Roger Moore scores: good things come to those who wait

Last updated : 20 October 2005 By Roger Moore
A lonely Saint

I don’t know that many Southampton fans personally, but through the power of the Internet, I have come to know hundreds, possibly thousands, of Saints. Only, when I say ‘know’, I mean of course that I recognise them by their ‘handles’ rather than as real people.

Occasionally you find them in a bar away from home and can put a face to anything from ‘morph’ to ‘matt le tisser7’, although the ‘Beattie9s’ and ‘Telfer Legends’ are in much shorter supply than they once were.

Camp Saints

Invariably, these virtual Saints fall into camps; the ‘Pro Lowe’ brigade, Redknapp’s army, those for and against Ricardo Fuller’s continued inclusion and those who think Marian Pahars is God versus those who fear he only has to look at a bus to catch it.

Most amusing of all, are those virtual Saints who, on the strength of one good or bad performance, can leap between polarised-opinion at the drop of a proverbial, as though their previous posting history was mere twaddle.

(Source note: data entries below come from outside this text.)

def spansOfWrites (ws : List (Nat × List Byte)) : List (Nat × Nat) := ws.map (fun w => (w.1, w.2.length))

/-- Movers copy what stands at `src` to the homes in order. -/
def copyHome : List (Nat × Nat) → Nat → State → State
  | [], _, s => s
  | p :: ps, src, s => copyHome ps (src + p.2) (homeWrite p.1 (rd s src p.2) s)

/-- The committed version of the room goes home. -/
def blockHome (id : Nat) (spans : List (Nat × Nat)) (s : State) : State :=
  match roomAt s id with
  | some r => copyHome spans (r.base.toNat + r.curSlot * slotBytes r) s
  | none => s

/-- The staging room for an update, as large as its largest block; none where the Mere has no space, and the update waits. -/
def stagingRoom (blocks : List (List (Nat × List Byte))) (s : State) : Option (Nat × State) :=
  grantRoom { cls := 1, home := 1, index := 0, slots := 2, fallback := false
              pages := max 1 (cdiv (listMax (blocks.map (fun ws => sumNat (ws.map (fun w => w.2.length))))) pageBytes) } 0xFFFF s

/-- Compute a tensor's update and stage its first block. `tell` raises the engine's event; blocks that fail their digest are
fetched from a source (08 R228, R231, R232). -/
def stageUpdate (tell : Nat → List (Nat × Nat) → State → State) (p : Plan) (u : Nat) (k : W32) (ratio : Option LedgerRatio)
    (e : BitVec 512 × Nat) (a : Nat) (s : State) : Option (Staged × State) :=
  let t := readTensor s e.1 a
  let bad := failedBlocks s p e.1 e.2 u t
  let n := updateWrites s p e.1 (optSet s u (peOptSet e.1)) u k bad t
  (stagingRoom n.blocks s).map (fun g =>
    let s := forEach bad (fun b s => requestState p e (some b) (BitVec.ofNat 64 u) (digestEvent e.1 b s)) g.2
    let s := if n.kept != 0 then tell 0x5101 [a4 (peTensor e.1), a8 u, a2 n.kept] s else s
    let first := n.blocks.headD []
    ({ step := BitVec.ofNat 64 u, entry := e.2, room := BitVec.ofNat 16 g.1, spans := spansOfWrites first, writes := n.blocks.drop 1
       digests := n.digests, ratio := ratio, skip := false },
     stageBlock g.1 first s))

/-- A staged update goes home: the block staged, then each later one through the same room, then the digest entries. -/
def putHome (x : Staged) (s : State) : State :=
  let s := blockHome x.room.toNat x.spans s
  let s := forEach x.writes (fun ws s => blockHome x.room.toNat (spansOfWrites ws) (stageBlock x.room.toNat ws s)) s
  forEach x.digests (fun d s => homeWrite d.1 (bytesLE 8 d.2.toNat) s) s

/-- A staging room is given back. -/
def freeStaging (x : Staged) (s : State) : State := if x.room == 0xFFFF then s else releaseNow x.room.toNat s

/-- What is staged for a tensor up to a step is dropped, its home state having been replaced (08 R232). -/
def dropStaged (i u : Nat) (s : State) : State :=
  let mine (x : Staged) : Bool := x.entry == i && decide (x.step.toNat ≤ u)
  let gone := s.params.homing.filter mine ++ s.params.staged.toList.filter mine
  forEach gone freeStaging { s with params := { s.params with
    homing := s.params.homing.filter (fun x => !mine x), staged := s.params.staged.filter (fun x => !mine x) } }

/-- The working copy of a one-slot room commits in place (07 R204, 08 R234). -/
def commitWork (e : BitVec 512) (s : State) : State :=
  let id := locRoom (peWork e)
  match (roomAt s id).filter (fun r => r.slots == 1) with
  | some r => match openVer r 1 0 with
    | some r' => commitRoom id (updRoom id (fun _ => r') s)
    | none => s
  | none => s

/-- A pinned version of the working copy, or one being written, makes its writer wait (06 R171, 07 R204). -/
def workPinned (s : State) (e : BitVec 512) : Bool :=
  ((roomAt s (locRoom (peWork e))).map (fun r => pinned r || r.fresh != 0)).getD false

/-- The whole tensor failed: event 0x5103 for every block, and its state is fetched (08 R242). -/
def failTensor (p : Plan) (u : Nat) (e : BitVec 512 × Nat) (s : State) : State :=
  requestState p e none (BitVec.ofNat 64 u) (forEach (List.range (cdiv (peElems e.1) digestBlock)) (fun b s => digestEvent e.1 b s) s)

def putRun (r : Nat × W64 × W32 × LedgerRatio) (s : State) : State :=
  { s with params := { s.params with groupRuns := s.params.groupRuns ++ [r] } }
def runOf (s : State) (g u : Nat) : Option (Nat × W64 × W32 × LedgerRatio) :=
  s.params.groupRuns.find? (fun x => x.1 == g && x.2.1.toNat == u)
def dropRun (g u : Nat) (s : State) : State :=
  { s with params := { s.params with groupRuns := s.params.groupRuns.filter (fun r => !(r.1 == g && r.2.1.toNat == u)) } }

/-- The group's sums come first, over every tensor of it: its factor k, and the event of its ratio (08 R238, R239, log 37). -/
def beginRun (tell : Nat → List (Nat × Nat) → State → State) (g u : Nat) (es : List (BitVec 512 × Nat)) (s : State) : State :=
  let (k, ratio, ev) := watchGroup s u g es
  let s := putRun (g, BitVec.ofNat 64 u, k, ratio) s
  match ev with
  | some (c, as) => tell c as s
  | none => s

/-! ### Stack-resident updates (08 R227, 09 R246): staged in one pass, home in the next (log 36) -/

/-- The verdict of a step under step scope (09 R264). -/
def verdictHeld (s : State) (u : Nat) : Bool :=
  isOpenStep s u && (match layoutFor s verdictRed u with
    | some l => loStep l && s.steps.verdict.isNone
    | none => false)

/-- The update of a tensor is applied, or staged. -/
def updateTaken (s : State) (u : W64) (i : Nat) : Bool :=
  tget s.params.applied i 0 == u || s.params.homing.any (fun x => x.entry == i && x.step == u)

/-- Take one tensor's update: staged, released on SKIP, or held for a source. -/
def takeTensor (p : Plan) (u : Nat) (k : W32) (e : BitVec 512 × Nat) (s : State) : State :=
  match gradVersion s e.1 u with
  | none => s
  | some a =>
    if updateTaken s (BitVec.ofNat 64 u) e.2 then s
    else if !headGood s e.1 a then failTensor p u e (setApplied e.2 u s)
    else if headSkip s a then refreshLodged p e u (setApplied e.2 u s)
    else match stageUpdate raiseCtrl p u k none e a s with
      | some (x, s) => { s with params := { s.params with homing := s.params.homing ++ [x] } }
      | none => s

/-- Take the updates of one ready group. -/
def takeGroup (p : Plan) (u g : Nat) (s : State) : State :=
  let mine := (stackEntries s).filter (fun e => peGroup e.1 == g)
  if mine.all (fun e => updateTaken s (BitVec.ofNat 64 u) e.2) then s
  else
    let s := if (runOf s g u).isSome || !mine.any (fun e => (liveGradient s u e.1).isSome) then s
      else
        let s := beginRun raiseCtrl g u mine s
        match runOf s g u with
        | some r => putRatio r.2.2.2 s
        | none => s
    let k := ((runOf s g u).map (fun r => r.2.2.1)).getD one32
    let s := forEach mine (takeTensor p u k) s
    if mine.all (fun e => updateTaken s (BitVec.ofNat 64 u) e.2) then dropRun g u s else s

/-- The staged updates whose homes no reader holds go home. -/
def settleHoming (s : State) : State :=
  forEach s.params.homing (fun x s =>
    match (trainedEntries s).find? (fun e => e.2 == x.entry), trainPlan s with
    | some e, some p =>
      if workPinned s e.1 then s
      else
        let s := { s with params := { s.params with homing := s.params.homing.filter (fun y => !(y == x)) } }
        let s := freeStaging x (commitWork e.1 (putHome x s))
        let u := x.step.toNat
        refreshLodged p e u (setDigested x.entry u (setApplied x.entry u s))
    | _, _ => freeStaging x { s with params := { s.params with homing := s.params.homing.filter (fun y => !(y == x)) } }) s

/-- Updates of the open step whose groups are ready, in the order in which they became ready. -/
def stackUpdates (s : State) : State :=
  let s := settleHoming s
  match s.steps.job, openPlan s with
  | some j, some p =>
    let u := j.step.toNat
    if u == 0 then s
    else
      let s := noteReady j.step s
      if verdictHeld s u then s
      else forEach ((s.params.readyGroups.filter (fun x => x.1 == j.step)).map (·.2)) (takeGroup p u) s
  | _, _ => s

Now I confess to the odd error of judgement myself. I mean, who really thought Crouch was £2million well spent, until he played? But this fickle-ness which blights football seems to me just a reflection of the perverse way the English media deifies and demonises from one day to the next. And it reflects how we have come to do exactly the same, without a second thought.

Glass half full

Every football club has its moaners and every one its optimists. I try to be the latter, although for a Saint optimism comes as easily as dung from a rocking horse.

The time I enjoyed most as a Saint was the early to mid 1980s and came under a manager who had been with the club for 10 years by then – the other Big Mac. And maybe there’s a lesson here for today’s fickle fan-base and those who see no light at the end of the St Mary’s tunnel.

Lawrie took over from Ted Bates in the summer of 1973 and presided over a calamitous slide down the old Division 1, earning us the unenviable record of relegation alongside Norwich and Manchester United, yes, you read that correctly!

I don’t know what Lawrie’s actual results were for the first year in his equivalent of the laughably named ‘Championship’, but I’m guessing they weren’t spectacular or we would have bounced straight back like both United and Norwich.

Instead, it took four years to gain promotion back to the top flight (albeit 1976’s FA Cup win proved enough of a fillip for most Saints of the time to have stayed in the Second Division for life).

Patience really is a virtue

‘Keep the faith’ is a mantra more fit for the Catholic church than Saints, but surely there is something to be said for giving a manager the time it really takes to build a successful side?

I thought our squad was good enough to stay up last year and I thought Redknapp was the man to do it. When he didn’t, he seemed to have avoided most of the blame with fans admitting that he inherited a poor, flabby squad that needed trimming, training and tactical improvement.

Yet here we are, only three ‘footballing’ months later with calls for his head? How can that be? What’s changed between May and October save for the loss of our three best strikers and the addition of some useful freebies and the introduction of one or two promising kids?

Here’s the thing Saints must ask themselves, how long is long enough to rebuild a team and then have it genuinely challenge at the highest level? Lawrie took four years to take us home and then another six before we actually topped the table (ultimately finishing 3 points behind Liverpool).

And I don’t buy the story that football has changed fundamentally since then. In those days Liverpool had all the money. Now it’s Chelsea. The more things change, the more they stay the same.

It’s hard watching your team draw so many games and harder still to dominate and lose. But irrespective of the results, if you can look beyond the short term, maybe, just maybe, we’re re-building. And maybe re-building Southampton will take just a little longer than three months.